Traits-based global change predictions
Of the 822 studies we reviewed, a small portion (23%) focused on applying traits in the context of global change, and even fewer (3%) applied traits to generate predictions about patterns of diversity, abundance, or distribution beyond the data used for the initial analysis. Global change drivers, in order of decreasing frequency within the studies we evaluated, included habitat degradation (8%), climate change (6%), biological invasion (5%), multiple/non-specified drivers (3%), and exploitation (1%). Predictive studies emerged primarily within the last 10 years (82%); half of all predictive studies were published in the last five years (Figure 2F). More than 30% of predictive studies focused on applying plant morphological traits to predict the outcomes of abiotic environmental filtering in terrestrial ecosystems. Crucially, studies that generated trait-based predictions of global change (the main focus of this review) represent fewer than 3% (22) of all studies. Of these, more than half (12) focus on ecological prediction in a climate change context, three on biological invasions, and a single study each on the consequences of habitat degradation and exploitation. Five studies used traits to predict the outcomes of multiple global change drivers (two marine [Jacob et al. 2011, Eklof et al. 2015]; three terrestrial [Cardillo et al. 2004; Dury et al. 2018; Knott et al. 2019]).
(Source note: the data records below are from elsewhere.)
/-- The slot an instruction belongs to (R142, R145). -/
def Instr.slotKind : Instr → Option SlotKind
  | .nop => some .ctl
  | .br _ => some .ctl
  | .jmp _ => some .ctl
  | .jmpr _ => some .ctl
  | .call _ => some .ctl
  | .callr _ => some .ctl
  | .ret _ => some .ctl
  | .loop _ => some .ctl
  | .bswap _ => some .ctl
  | .join _ => some .ctl
  | .detach => some .ctl
  | .ifence => some .ctl
  | .ypoint => some .ctl
  | .yield => some .ctl
  | .exit => some .ctl
  | .hold _ => some .ctl
  | .trap _ => some .ctl
  | .rtt => some .ctl
  | .bkpt _ => some .ctl
  | .svcNull => some .ctl
  | .svcEvent => some .ctl
  | .svcAbort => some .ctl
  | .svcReside => some .ctl
  | .svcGroupinfo => some .ctl
  | .svcUnassigned _ => some .ctl
  | .add _ => some .alu
  | .addi _ => some .alu
  | .sub _ => some .alu
  | .mul _ => some .alu
  | .mulh _ => some .alu
  | .mulhn _ => some .alu
  | .div _ => some .alu
  | .divn _ => some .alu
  | .rem _ => some .alu
  | .remn _ => some .alu
  | .and _ => some .alu
  | .or _ => some .alu
  | .xor _ => some .alu
  | .andn _ => some .alu
  | .shl _ => some .alu
  | .shr _ => some .alu
  | .sar _ => some .alu
  | .rol _ => some .alu
  | .min _ => some .alu
  | .max _ => some .alu
  | .minn _ => some .alu
  | .maxn _ => some .alu
  | .cmp _ => some .alu
  | .sel _ => some .alu
  | .mov _ => some .alu
  | .movi _ => some .alu
  | .movhi _ => some .alu
  | .clz _ => some .alu
  | .ctz _ => some .alu
  | .popc _ => some .alu
  | .brev _ => some .alu
  | .bext _ => some .alu
  | .bins _ => some .alu
  | .lea _ => some .alu
  | .adda _ => some .alu
  | .movaToAddress _ => some .alu
  | .movaToScalar _ => some .alu
  | .mfs _ => some .alu
  | .mts _ => some .alu
  | .rdcyc _ => some .alu
  | .vadd _ => some .vec
  | .vsub _ => some .vec
  | .vmul _ => some .vec
  | .vfma _ => some .vec
  | .vfms _ => some .vec
  | .vfnma _ => some .vec
  | .vmin _ => some .vec
  | .vmax _ => some .vec
  | .vabs _ => some .vec
  | .vneg _ => some .vec
  | .vclamp _ => some .vec
  | .vrcp _ => some .vec
  | .vrsq _ => some .vec
  | .vsqrt _ => some .vec
  | .vexp2 _ => some .vec
  | .vlog2 _ => some .vec
  | .viadd _ => some .vec
  | .visub _ => some .vec
  | .vimul _ => some .vec
  | .vimad _ => some .vec
  | .vimin _ => some .vec
  | .vimax _ => some .vec
  | .vand _ => some .vec
  | .vor _ => some .vec
  | .vxor _ => some .vec
  | .vshl _ => some .vec
  | .vshr _ => some .vec
  | .vsar _ => some .vec
  | .vcmp _ => some .vec
  | .vsel _ => some .vec
  | .vmov _ => some .vec
  | .vmovi _ => some .vec
  | .vbcast _ => some .vec
  | .vins _ => some .vec
  | .vext _ => some .vec
  | .vperm _ => some .vec
  | .vslide _ => some .vec
  | .vzip _ => some .vec
  | .vunzip _ => some .vec
  | .vred _ => some .vec
  | .vscan _ => some .vec
  | .vcvt _ => some .vec
  | .vsrnd _ => some .vec
  | .vblock _ => some .vec
  | .vunblock _ => some .vec
  | .vcompress _ => some .vec
  | .vexpand _ => some .vec
  | .vpcnt _ => some .vec
  | .pand _ => some .vec
  | .por _ => some .vec
  | .pxor _ => some .vec
  | .pnot _ => some .vec
  | .vrand _ => some .vec
  | .ld _ => some .mem
  | .st _ => some .mem
  | .vld _ => some .mem
  | .vst _ => some .mem
  | .vldt _ => some .mem
  | .vstt _ => some .mem
  | .vgath _ => some .mem
  | .vscat _ => some .mem
  | .ldf _ => some .mem
  | .ldfk _ => some .mem
  | .ste _ => some .mem
  | .feset _ => some .mem
  | .feprobe _ => some .mem
  | .atom _ => some .mem
  | .atomcas _ => some .mem
  | .semadd _ => some .mem
  | .semset _ => some .mem
  | .semwait _ => some .mem
  | .semrd _ => some .mem
  | .cntwait _ => some .mem
  | .fence _ => some .mem
  | .tokacq _ => some .mem
  | .tokpass _ => some .mem
  | .bufacq _ => some .mem
  | .bufrel _ => some .mem
  | .discard _ => some .mem
  | .wback _ => some .mem
  | .inval _ => some .mem
  | .iinval _ => some .mem
  | .pref _ => some .mem
  | .rld _ => some .mem
  | .rst _ => some .mem
  | .ratom _ => some .mem
  | .tickwait _ => some .mem
  | .replay _ => some .mem
  | .sbind _ => some .mem
  | .sdone _ => some .mem
  | .haul _ => some .mem
  | .haulg _ => some .mem
  | .hgath _ => some .mem
  | .hscat _ => some .mem
  | .hstat _ => some .mem
  | .protect _ => some .mem
  | .unprotect _ => some .mem
  | .belay _ => some .mem
  | .bwait _ => some .mem
  | .pitchrd _ => some .mem
  | .mlatch _ => some .mx
  | .mop _ => some .mx
  | .mops _ => some .mx
  | .mopr _ => some .mx
  | .mrank1 _ => some .mx
  | .mzero _ => some .mx
  | .mloss _ => some .mx
  | .mdrain _ => some .mx
  | .mstat _ => some .mx
  | .oread _ => some .mx
  | .owrite _ => some .mx
  | .omom _ => some .mx
  | .oadam _ => some .mx
  | .pusht _ => some .mx
  | .popt _ => some .mx
  | .tstk _ => some .mx
  | .holdBundle => none
  | .emptyBundle => none
  | .streamRead _ _ => none
  | .privateFetchRead _ => none
  | .leadOutcome _ _ => none
  | .joinComplete _ _ => none
  | .resultLand _ _ => none
  | .poisonAtBound _ _ => none
  | .trapEntry _ => none
  | .rollback _ _ _ => none
  | .reserve _ _ => none
  | .commit _ _ => none
  | .release _ _ => none
  | .ropeLoadDone _ => none
  | .gangStart _ => none
  | .ropePartDone _ => none
  | .placementRetry _ => none
  | .preemptRequest _ => none
  | .forcedFreeze _ => none
  | .gangSave _ => none
  | .gangResume _ => none
  | .mxCommandStart _ _ => none
  | .mxCommandLand _ _ => none
  | .moprRendezvousStart _ _ => none
  | .spillEntry _ => none
  | .fillEntry _ => none
  | .streamPortFill _ _ => none
  | .streamPortDrain _ _ => none
  | .haulCommandStart _ => none
  | .haulCompletion _ _ => none
  | .engineTicketReplay _ => none
  | .tokenArrival _ _ => none
  | .reloadComplete _ _ => none
  | .remoteReply _ _ _ _ => none
  | .faultTicket _ _ _ => none
  | .fabricRequestServe _ => none
  | .ingressWalkComplete _ => none
  | .replayNoticePost _ => none
  | .replayNotice _ => none
  | .semMessage _ => none
  | .noticeResend _ => none
  | .stallEntryExpire _ => none
  | .ticketTimeout _ _ => none
  | .requestDeadline _ _ => none
  | .replyEgressDiscard _ => none
  | .beforeImageCapture _ => none
  | .belayOpen _ => none
  | .deltaWrite _ _ _ => none
  | .memberVote _ => none
  | .vote _ => none
  | .belayCommitMsg _ => none
  | .belayAbortMsg _ => none
  | .belayTimeout _ => none
  | .query _ => none
  | .decision _ => none
  | .estimatorWindow => none
  | .probePeriod _ => none
  | .recordRead _ _ => none
  | .recordReadReply _ _ _ _ => none
  | .rebuildUnit _ _ _ _ => none
  | .rebuildWindowRead _ _ => none
  | .rebuildWrite _ _ _ => none
  | .rebuildEnd _ _ _ => none
  | .lineRepair _ _ => none
  | .gctlEnable _ => none
  | .gctlDisable _ => none
  | .groupZeroingDone _ => none
  | .gownWrite _ _ => none
  | .kick _ _ => none
  | .packetAccept _ => none
  | .dependenceMet _ => none
  | .gangComplete _ => none
  | .eprioAgeing _ => none
  | .mappingDecision => none
  | .watchdogCheck _ => none
  | .saveTimeout _ => none
  | .queueRecordWrite _ _ _ _ => none
  | .qctlErrClear _ => none
  | .evackWrite _ => none
  | .eventRingConfigWrite _ _ => none
  | .flogsizeWrite _ => none
  | .egressSwitch _ => none
  | .egressPairSwitch _ _ => none
  | .d2dRouteSwitch _ _ => none
  | .multicastForward _ => none
  | .flitReplay _ => none
  | .stationRetrain _ => none
  | .retrainComplete _ => none
  | .retrainTimeout _ => none
  | .bucketLeak _ => none
  | .stationRetClear _ => none
  | .fabricEnableWrite _ => none
  | .d2dLaneRetrain _ _ => none
  | .heartbeatCheck _ => none
  | .powerCompare _ => none
  | .zoneWarn _ _ => none
  | .zoneCrit _ _ => none
  | .selfRefreshExit _ _ => none
  | .bankRefresh _ _ => none
  | .scrubIssue _ _ => none
  | .pageMigration _ _ => none
  | .tlbInvalidation _ _ _ => none
  | .pageWalkComplete _ _ _ => none
  | .atsCompletion _ _ _ _ => none
  | .atsRetry _ => none
  | .priResponse _ _ => none
  | .priTimeout _ => none
  | .atsInvalidation _ _ _ => none
  | .bar2Write _ _ => none
  | .bar2Read _ _ => none
  | .pcieCorrectableError _ => none
  | .pciePoisonedTlp _ _ => none
  | .pcieCompletionError _ _ => none
  | .unexpectedCompletion _ => none
  | .pcieFatalError _ => none
  | .pcieLinkDown => none
  | .coldReset => none
  | .fundamentalReset => none
  | .functionLevelReset => none
  | .bootTrainingDone => none
  | .bootctlGo _ => none
  | .bootVerify => none
  | .doeDiscovery _ => none
  | .getDigests => none
  | .getCertificate _ _ => none
  | .challenge _ => none
  | .getMeasurements _ => none
  | .keyExchange _ => none
  | .finish _ => none
  | .ideKm _ _ => none
  | .registerWrite _ _ _ => none
  | .regionRegistered _ => none
  | .stagingSplitWrite _ _ _ => none
  | .exportSpaceDesignation _ _ => none
  | .zoneBelowWarn _ _ => none
  | .d2dLaneGroupUp _ _ => none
The narrowest subset of journal articles (and subsequently, traits) corresponded to studies that were both predictive and investigated global change impacts to ecosystems (nstudies = 22). Accordingly, the assemblage of traits used by papers that assessed drivers of global change and performed predictive ecological modelling were highly nested within the broader suite of traits used across descriptive and non-global change studies, and thus differed statistically with traits used more broadly (Figures 6E/F, Figures S1E/F, Figure S2E/F). Habitat associations and life history were the most important suites of traits in studies assessing climate change impacts, as well as undertaking predictive analyses, while morphological traits were most important to studies that investigated habitat degradation and biological invasions (Figure S3&S4, Tables S4-8). While size is also the most common single trait type in predictive studies, in general physiological traits related to resource acquisition and requirements, such as thermal tolerance, and life history traits are more often applied within predictive studies compared with descriptive trait-based work (Figures S5&S6, Tables S8-11).
More closely examining predictive global change studies identified in this review highlights a range of methodological approaches that require data inputs at varied spatio-temporal scales, and therefore resulting in predictions at a range of resolutions (Figure 7). Each method has strengths and weaknesses; trait-based experiments offer opportunities to generate and test fine-scale predictions about response to global change drivers, yet insights gained through experimentation are most relevant under the set of conditions under which the study takes place (e.g. Eckloff et al. 2015; eelgrass communities under climate change and grazer loss; Figure 7). The results of experiments and environmental correlations can be synthesized via meta-analyses to generalize effect sizes for trait types that recur across taxa and ecosystem type (e.g. Cattano et al. 2018’s synthesis of acidification effects on marine fishes; Figure 7). Process models offer an opportunity to examine the effect of more complex interactions on ecological phenomena under global change; however, insights gained from this approach may not be at a resolution needed for conservation and management decision-making (e.g. Jacob et al. 2011’s trait-based polar sea food web model; Figure 7). Traits-based distribution models—the most common approach to global change predictions identified by our review—have generally been applied to forecasting range and abundances under future abiotic (climate) conditions (e.g. Fordham et al. 2012’s and Whitney et al. 2017’s distribution models of trees and freshwater fish, respectively; Figure 7). Spatial projections generated from distribution models can be intuitively applied to place-based biodiversity conservation and natural resource management, but generally omit biotic interactions and feedbacks that further refine species’ ranges and abundances across the landscape (Figure 1). Spatially explicit process models offer a means to generate range and abundance projections that account for multiple environmental filtering processes simultaneously (e.g. Edmunds et al. 2014’s spatial process model of coral survival and growth under competition and climate warming scenarios; Figure 7). However, this approach has not yet been widely applied to global change prediction, perhaps due to the complexity and scale of the required trait data inputs.